Solved – Neural Networks Regression Model

neural networksregressiontensorflow

I'm working on estimation of pressure based on a noisy sensor for an R&D project. I've achieved good results with GBM \ Random Forest using the excellent xgboost software library. I'm trying to compare this model to a Tensorflow neural network regression. I know this may not be the optimal approach, as highlighted here and the simplistic models recommended here.

Is there a good neural network model (not necessarily deep) that can be used for regression? I am aware that neural nets usually have "smooth" activation functions which can be used for regression, however I don't know which model is useful and\or is competitive with more classic "statistical" regression models (such as Lasso, ElasticNet etc.).

Best Answer

These are different weight (coefficient) regularization methods. Weight regularization modifies the objective function that we minimize by adding additional terms that penalize large weights. The suitability of the specific weight regularization you want to apply depends on your data and use case.

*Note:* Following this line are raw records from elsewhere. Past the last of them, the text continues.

/-- Settles O29: a step faults where the default map has no handler, and that is where the byte is one of the 202. -/
theorem unmappedBytesAreRejected : Obligations.UnmappedBytesAreRejected := by
  refine ⟨by rfl, fun s hrun hmap => ?_, fun b x y => ?_⟩
  · rw [step_faults_iff, decodeByte_eq_none_iff, mappedOp_of_defaultMap hmap, default_mappedOp_eq_none_iff]
    exact and_iff_right hrun
  · have hnone : Config.default.decodeByte b = none ↔ unmappedByte b = true := by
      rw [decodeByte_eq_none_iff, default_mappedOp_eq_none_iff]
      exact and_iff_right rfl
    refine ⟨fun h => decode_of_no_handler (hnone.mpr h) _, fun h => decode_of_handler (fun hdec => ?_) x y⟩
    exact absurd (hnone.mp hdec) (by simp [h])

/-! ## Unmapped bytes under UNMAPPED_AS_NOP -/

/-- Under UNMAPPED_AS_NOP an unmapped byte is one NOP: it retires, and nothing else. -/
theorem step_of_unmapped_nop {s : State} (hfill : s.cfg.unmappedAsNop = true) (hrun : s.runState = .running)
    (hbyte : s.cfg.mappedOp s.opcode = none) : step s = .next (s.retire 1 4) := by
  have hdec : s.cfg.decodeByte s.opcode = some .nop := by rw [Config.decodeByte_of_unmapped hbyte, if_pos hfill]
  rw [step_of_fetch hrun (fetch_of_decodeByte_nop hdec), Meaning.nop.exec_eq]

theorem retires_retire (s : State) (len cost : Nat) : Retires len cost s (s.retire len cost) := by
  simp [Retires, BitVec.toNat_add]

/-- Settles O30: with UNMAPPED_AS_NOP every byte has a handler, and an unmapped one has NOP's. -/
theorem nopFillNeverFaults : Obligations.NopFillNeverFaults := by
  refine ⟨rfl, fun s hfill => ⟨fun r hr => ?_, fun hrun hbyte => ?_⟩⟩
  · obtain ⟨-, hdec⟩ := (step_faults_iff s).mp ⟨r, hr⟩
    obtain ⟨hoff, -⟩ := (decodeByte_eq_none_iff ..).mp hdec
    exact absurd hfill (by simp [hoff])
  · exact ⟨s.retire 1 4, step_of_unmapped_nop hfill hrun hbyte, retires_retire s 1 4, fun q _ => s.r8_retire 1 4 q,
      s.retire_sp 1 4, fun p _ => s.readByte_retire 1 4 p, s.retire_runState 1 4, s.retire_cfg 1 4⟩

end Sys2Proof.Proofs

/-! The control family (40_control_misc.md): NOP, STOP and HALT. What a step runs follows from the handler of its opcode
byte and the handler's format; what the three instructions keep is what `retire` keeps; a frame is followed up to the
step that enters Halted. -/

namespace Sys2Proof.Proofs

open Sys2Proof Sys2Proof.Machine Sys2Proof.Claims

/-! ## The instruction at PC, by the format of its handler -/

/-- A one-byte instruction leaves every byte after its opcode. -/
theorem decode_of_format1 {cfg : Config} {b : Byte} {op : Op} (h : cfg.decodeByte b = some op) (hop : op.format = .f1)
    (bytes : List Byte) : decode cfg (b :: bytes) = .ok (op.instr 0 0, bytes) := by
  simp only [decode, h, takeOperands, hop]

/-- A two-byte instruction takes the byte after its opcode. -/
theorem decode_of_format2 {cfg : Config} {b : Byte} {op : Op} (h : cfg.decodeByte b = some op) (hop : op.format = .f2)
    (lo : Byte) (bytes : List Byte) : decode cfg (b :: lo :: bytes) = .ok (op.instr lo 0, bytes) := by
  simp only [decode, h, takeOperands, hop]

theorem decodeByte_of_defaultMap {s : State} (hmap : DefaultMap s) {b : Byte} {op : Op}
    (h : Config.default.mappedOp b = some op) : s.cfg.decodeByte b = some op :=
  Config.decodeByte_of_mappedOp (by rw [mappedOp_of_defaultMap hmap, h])

theorem runs1_of_mappedOp {b : Byte} {op : Op} (h : Config.default.mappedOp b = some op) (hop : op.format = .f1) :
    Runs1 b (op.instr 0 0) := by
  rintro s hrun hmap rfl
  apply step_of_fetch hrun
  rw [State.fetch, State.fetchBytes, State.opcode, decode_of_format1 (decodeByte_of_defaultMap hmap h) hop]

theorem runs2_of_mappedOp {b : Byte} {op : Op} (h : Config.default.mappedOp b = some op) (hop : op.format = .f2) :
    Runs2 b fun lo => op.instr lo 0 := by
  rintro s hrun hmap rfl
  apply step_of_fetch hrun
  rw [State.fetch, State.fetchBytes, State.opcode, decode_of_format2 (decodeByte_of_defaultMap hmap h) hop]

/-! ## NOP and STOP -/

theorem keepsR8But_retire (s : State) (len cost : Nat) : KeepsR8But [] s (s.retire len cost) :=
  fun q _ => s.r8_retire len cost q

theorem keepsMemBut_retire (s : State) (len cost : Nat) : KeepsMemBut [] s (s.retire len cost) :=
  fun addr _ => s.readByte_retire len cost addr

theorem keepsEngine_retire (s : State) (len cost : Nat) : KeepsEngine s (s.retire len cost) :=
  ⟨s.retire_runState len cost, s.retire_cfg len cost⟩

/-- Settles O1: NOP is `retire 1 4`, and an unmapped byte has NOP's handler under UNMAPPED_AS_NOP. -/
theorem nopAdvancesPcOnly : Obligations.NopAdvancesPcOnly := by
  refine ⟨runs1_of_mappedOp (op := .nop) rfl rfl, fun cfg b hbyte hfill => ?_, fun s => ?_⟩
  · have hdec : cfg.decodeByte b = some .nop := by rw [Config.decodeByte_of_unmapped hbyte, if_pos hfill]
    exact decode_of_format1 hdec rfl []
  · exact ⟨s.retire 1 4, Meaning.nop.exec_eq s, retires_retire s 1 4, keepsR8But_retire s 1 4, s.retire_sp 1 4,
      keepsMemBut_retire s 1 4, keepsEngine_retire s 1 4⟩

/-- Settles O2: STOP is `retire 2 4`, whatever its second byte. -/
theorem stopSkipsTwoBytesOnly : Obligations.StopSkipsTwoBytesOnly := by
  refine ⟨runs2_of_mappedOp (op := .stop) rfl rfl, fun skipped s => ?_⟩
  exact ⟨s.retire 2 4, (Meaning.stop skipped).exec_eq s, retires_retire s 2 4, keepsR8But_retire s 2 4,
    s.retire_sp 2 4, keepsMemBut_retire s 2 4, keepsEngine_retire s 2 4⟩

/-! ## HALT -/

/-- The byte of HALT_OPCODE is mapped to HALT before OPCODE_MAP is looked at (30_encoding.md R64). -/
theorem decodeByte_of_haltOpcode {cfg : Config} {b : Byte} (h : cfg.haltOpcode = some b) :
    cfg.decodeByte b = some .halt :=
  Config.decodeByte_of_mappedOp (by rw [Config.mappedOp, if_pos h])

/-- A frame of a Halted engine runs no step (49_engine.md R189). -/
theorem runFrame_of_halted {s : State} (h : s.runState = .halted) : runFrame s = frameStop .halted s 0 := by
  rw [runFrame, if_pos h]

/-- A frame whose first step enters Halted stops there, without the frame's end (49_engine.md R187). -/
theorem runFrame_of_step_halted {s t : State} (hrun : s.runState = .running) (hbelow : s.frameCycles < s.cfg.budget)
    (hstep : step s = .next t) (ht : t.runState = .halted) : runFrame s = frameStop .halted t 1 := by
  obtain ⟨fuel, hfuel⟩ : ∃ fuel, s.cfg.budget = fuel + 1 := Nat.exists_eq_add_one.mpr (Nat.zero_lt_of_lt hbelow)
  have hloop : frameLoop (fuel + 1) s 0 = frameStop .halted t 1 := by
    simp only [frameLoop, hbelow, hstep, ht, if_true]
  rw [runFrame, if_neg (by simp [hrun]), hfuel, hloop]

/-- Settles O3: HALT is `halt` and then `retire 1 4`; the engine it leaves is Halted, so a frame stops with it. -/
theorem haltEntersHalted : Obligations.HaltEntersHalted := by
  refine ⟨rfl, runs1_of_mappedOp (op := .halt) rfl rfl,
    fun _ _ _ hbyte => decode_of_format1 (decodeByte_of_haltOpcode hbyte) rfl [],
    decode_of_no_handler (by decide) [], fun s => ?_⟩
  have hexec : exec .halt s = .next (s.halt.retire 1 4) := Meaning.halt.exec_eq s
  have hhalted : (s.halt.retire 1 4).runState = .halted := Meaning.halt.runState_eq s
  have hframe := runFrame_of_halted hhalted
  refine ⟨s.halt.retire 1 4, hexec, retires_retire s.halt 1 4, fun q _ => ?_, rfl, fun _ _ => rfl, hhalted, rfl,
    by rw [hframe, frameStop], by rw [hframe, frameStop], fun _ hact => apply_of_halted hhalted hact,
    fun hrun hbelow hfetch => ?_⟩
  · rw [State.r8_retire, State.r8_halt]
  · exact runFrame_of_step_halted hrun hbelow (by rw [step_of_fetch hrun hfetch, hexec]) hhalted

end Sys2Proof.Proofs

/-! The load and store family (41_load_store.md): the immediate loads, the loads and stores through a pair, and
LD (a16),SP. Each is a write of registers or of memory, then `retire`; so what each keeps is what its write keeps. -/

namespace Sys2Proof.Proofs

open Sys2Proof Sys2Proof.Machine Sys2Proof.Claims

/-! ## The instruction at PC: three-byte instructions, and the rows of the opcode table -/

/-- A three-byte instruction takes the two bytes after its opcode. -/
theorem decode_of_format3 {cfg : Config} {b : Byte} {op : Op} (h : cfg.decodeByte b = some op) (hop : op.format = .f3)
    (lo hi : Byte) (bytes : List Byte) : decode cfg (b :: lo :: hi :: bytes) = .ok (op.instr lo hi, bytes) := by
  simp only [decode, h, takeOperands, hop]

theorem runs3_of_mappedOp {b : Byte} {op : Op} {i : Word → Instr} (h : Config.default.mappedOp b = some op)
    (hop : op.format = .f3) (hinstr : ∀ lo hi, op.instr lo hi = i (wordOf hi lo)) : Runs3 b i := by
  rintro s hrun hmap rfl imm himm
  have hword : imm = wordOf (s.readByte (s.pc + 2)) (s.readByte (s.pc + 1)) := by
    apply BitVec.eq_of_toNat_eq
    rw [wordOf_toNat, himm, Nat.add_comm]
  rw [hword, ← hinstr]
  apply step_of_fetch hrun
  rw [State.fetch, State.fetchBytes, State.opcode, decode_of_format3 (decodeByte_of_defaultMap hmap h) hop]

theorem runs3_of_loadImm16Rows {op : Byte} {i : Word → Instr} {r : Reg16} (row : (op, i, r) ∈ loadImm16Rows) :
    Runs3 op i := by
  have hmapped : Config.default.mappedOp op = some (i 0).op := by fin_cases row <;> rfl
  have hformat : (i 0).op.format = .f3 := by fin_cases row <;> rfl
  exact runs3_of_mappedOp hmapped hformat fun lo hi => by fin_cases row <;> rfl

theorem runs2_of_loadImm8Rows {op : Byte} {i : Byte → Instr} {r : Reg8} (row : (op, i, r) ∈ loadImm8Rows) :
    Runs2 op i := by
  have hmapped : Config.default.mappedOp op = some (i 0).op := by fin_cases row <;> rfl
  have hformat : (i 0).op.format = .f2 := by fin_cases row <;> rfl
  have hinstr : (fun lo => (i 0).op.instr lo 0) = i := by fin_cases row <;> rfl
  rw [← hinstr]
  exact runs2_of_mappedOp hmapped hformat

theorem runs1_of_pairRows {op : Byte} {i : Instr} {r : Reg16} (row : (op, i, r) ∈ storeARows ++ loadARows) :
    Runs1 op i := by
  have hmapped : Config.default.mappedOp op = some i.op := by fin_cases row <;> rfl
  have hformat : i.op.format = .f1 := by fin_cases row <;> rfl
  have hinstr : i.op.instr 0 0 = i := by fin_cases row <;> rfl
  rw [← hinstr]
  exact runs1_of_mappedOp hmapped hformat

/-! ## Register writes that retire -/

theorem keepsR8But_retire_of {changed : List Reg8} {s u : State} (h : KeepsR8But changed s u) (len cost : Nat) :
    KeepsR8But changed s (u.retire len cost) :=
  fun q hq => (u.r8_retire len cost q).trans (h q hq)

Lasso (L1) regularization is widely used in domains with massive datasets where efficient and fast algorithms are essential. The lasso is not robust to high correlations among predictors and will arbitrarily choose one and ignore the others and break down when all predictors are identical. The lasso penalty expects many coefficients to be close to zero, and only a small subset to be larger (and nonzero).

Ridge (L2) regularization is ideal if there are many predictors all with non-zero coefficients and drawn from a normal distribution. It shrinks the coefficients of correlated predictors equally towards zero, and is therefore suitable for cases with many predictors, each having small effects on the outcome. L2 regularization prevents coefficients of linear regression models with many correlated variables from being poorly determined and exhibiting high variance.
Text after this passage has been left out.